(Exercise goal)
Answer with a single number stating how many lines of the entries below include the string "frac".

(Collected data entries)

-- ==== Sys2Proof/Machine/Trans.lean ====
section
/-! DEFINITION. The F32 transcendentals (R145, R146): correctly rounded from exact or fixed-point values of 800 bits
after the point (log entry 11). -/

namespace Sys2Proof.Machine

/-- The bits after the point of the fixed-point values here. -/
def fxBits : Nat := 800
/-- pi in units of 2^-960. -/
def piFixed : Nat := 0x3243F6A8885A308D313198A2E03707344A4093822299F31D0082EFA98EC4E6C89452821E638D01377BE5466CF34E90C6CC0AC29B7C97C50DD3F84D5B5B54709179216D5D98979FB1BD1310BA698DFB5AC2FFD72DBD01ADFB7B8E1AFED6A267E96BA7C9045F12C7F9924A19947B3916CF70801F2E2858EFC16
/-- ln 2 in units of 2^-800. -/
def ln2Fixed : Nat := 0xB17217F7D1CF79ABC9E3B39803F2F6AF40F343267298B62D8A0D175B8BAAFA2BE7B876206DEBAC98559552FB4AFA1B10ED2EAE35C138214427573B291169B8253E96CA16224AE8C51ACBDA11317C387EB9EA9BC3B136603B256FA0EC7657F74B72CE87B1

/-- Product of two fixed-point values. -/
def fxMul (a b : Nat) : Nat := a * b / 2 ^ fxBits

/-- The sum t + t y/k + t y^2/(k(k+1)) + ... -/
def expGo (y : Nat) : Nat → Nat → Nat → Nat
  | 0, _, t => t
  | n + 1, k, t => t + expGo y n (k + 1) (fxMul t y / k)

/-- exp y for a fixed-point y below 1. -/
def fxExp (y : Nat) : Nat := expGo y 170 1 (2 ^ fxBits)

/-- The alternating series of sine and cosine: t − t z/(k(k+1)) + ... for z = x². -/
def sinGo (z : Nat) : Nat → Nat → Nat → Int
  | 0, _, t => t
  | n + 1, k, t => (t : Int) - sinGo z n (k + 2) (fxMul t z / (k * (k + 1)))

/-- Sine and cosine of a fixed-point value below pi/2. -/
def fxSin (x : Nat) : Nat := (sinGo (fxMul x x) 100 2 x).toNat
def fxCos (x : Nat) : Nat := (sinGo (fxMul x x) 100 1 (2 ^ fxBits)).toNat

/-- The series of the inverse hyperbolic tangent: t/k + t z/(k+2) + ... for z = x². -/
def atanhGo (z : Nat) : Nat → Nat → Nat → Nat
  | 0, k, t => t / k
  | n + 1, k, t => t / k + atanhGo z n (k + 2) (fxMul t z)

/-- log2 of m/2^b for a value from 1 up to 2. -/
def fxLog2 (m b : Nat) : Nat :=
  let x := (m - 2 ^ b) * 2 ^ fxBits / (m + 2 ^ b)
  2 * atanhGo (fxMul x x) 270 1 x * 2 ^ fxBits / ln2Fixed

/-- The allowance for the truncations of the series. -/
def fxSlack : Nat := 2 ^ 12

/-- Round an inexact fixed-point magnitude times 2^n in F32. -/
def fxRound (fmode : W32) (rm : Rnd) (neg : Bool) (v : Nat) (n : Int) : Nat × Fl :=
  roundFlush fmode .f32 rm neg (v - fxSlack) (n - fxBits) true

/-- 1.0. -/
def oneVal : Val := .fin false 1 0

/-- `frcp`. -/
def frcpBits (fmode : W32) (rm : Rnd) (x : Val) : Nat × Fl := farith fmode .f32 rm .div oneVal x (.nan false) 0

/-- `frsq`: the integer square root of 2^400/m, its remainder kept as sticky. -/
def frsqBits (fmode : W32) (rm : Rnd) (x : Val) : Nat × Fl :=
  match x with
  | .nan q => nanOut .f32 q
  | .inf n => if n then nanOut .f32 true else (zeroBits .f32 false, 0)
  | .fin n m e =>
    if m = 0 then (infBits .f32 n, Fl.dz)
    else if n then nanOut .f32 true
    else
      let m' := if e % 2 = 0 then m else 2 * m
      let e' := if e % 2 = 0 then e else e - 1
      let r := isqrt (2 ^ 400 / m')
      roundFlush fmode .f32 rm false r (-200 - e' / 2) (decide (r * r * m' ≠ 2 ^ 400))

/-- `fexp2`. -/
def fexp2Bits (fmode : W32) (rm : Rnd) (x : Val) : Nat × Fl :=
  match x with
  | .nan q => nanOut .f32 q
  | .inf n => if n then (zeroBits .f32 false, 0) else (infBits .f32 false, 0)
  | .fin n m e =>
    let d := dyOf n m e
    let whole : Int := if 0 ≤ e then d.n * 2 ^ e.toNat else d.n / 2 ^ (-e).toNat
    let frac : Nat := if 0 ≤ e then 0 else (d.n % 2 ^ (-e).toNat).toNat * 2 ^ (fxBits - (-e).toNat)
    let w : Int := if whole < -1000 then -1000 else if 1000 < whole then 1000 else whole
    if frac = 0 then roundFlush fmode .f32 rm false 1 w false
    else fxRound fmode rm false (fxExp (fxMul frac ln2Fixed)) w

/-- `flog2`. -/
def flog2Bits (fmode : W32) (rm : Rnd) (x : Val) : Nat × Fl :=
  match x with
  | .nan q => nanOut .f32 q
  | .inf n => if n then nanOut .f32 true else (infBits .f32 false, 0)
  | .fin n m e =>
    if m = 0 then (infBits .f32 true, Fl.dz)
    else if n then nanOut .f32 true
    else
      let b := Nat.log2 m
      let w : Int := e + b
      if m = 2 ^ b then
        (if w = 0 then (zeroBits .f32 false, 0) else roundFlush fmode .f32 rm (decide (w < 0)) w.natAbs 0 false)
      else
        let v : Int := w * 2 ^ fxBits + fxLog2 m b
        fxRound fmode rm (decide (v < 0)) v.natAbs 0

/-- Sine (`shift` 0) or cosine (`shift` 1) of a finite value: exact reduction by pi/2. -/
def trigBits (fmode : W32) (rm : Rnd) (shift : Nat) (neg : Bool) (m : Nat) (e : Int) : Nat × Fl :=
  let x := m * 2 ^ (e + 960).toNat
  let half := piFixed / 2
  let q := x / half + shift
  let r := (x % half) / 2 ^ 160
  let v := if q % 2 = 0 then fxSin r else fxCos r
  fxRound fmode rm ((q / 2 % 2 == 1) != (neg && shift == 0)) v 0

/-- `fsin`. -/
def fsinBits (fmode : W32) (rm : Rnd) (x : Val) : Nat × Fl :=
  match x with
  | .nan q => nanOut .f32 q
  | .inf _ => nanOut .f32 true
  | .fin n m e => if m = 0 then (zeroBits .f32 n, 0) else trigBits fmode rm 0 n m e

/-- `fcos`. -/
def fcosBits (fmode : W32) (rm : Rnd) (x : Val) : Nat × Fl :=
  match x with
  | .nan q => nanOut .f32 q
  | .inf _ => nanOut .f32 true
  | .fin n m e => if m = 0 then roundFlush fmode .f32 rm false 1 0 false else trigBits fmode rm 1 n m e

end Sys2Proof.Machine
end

(Solved problem)
3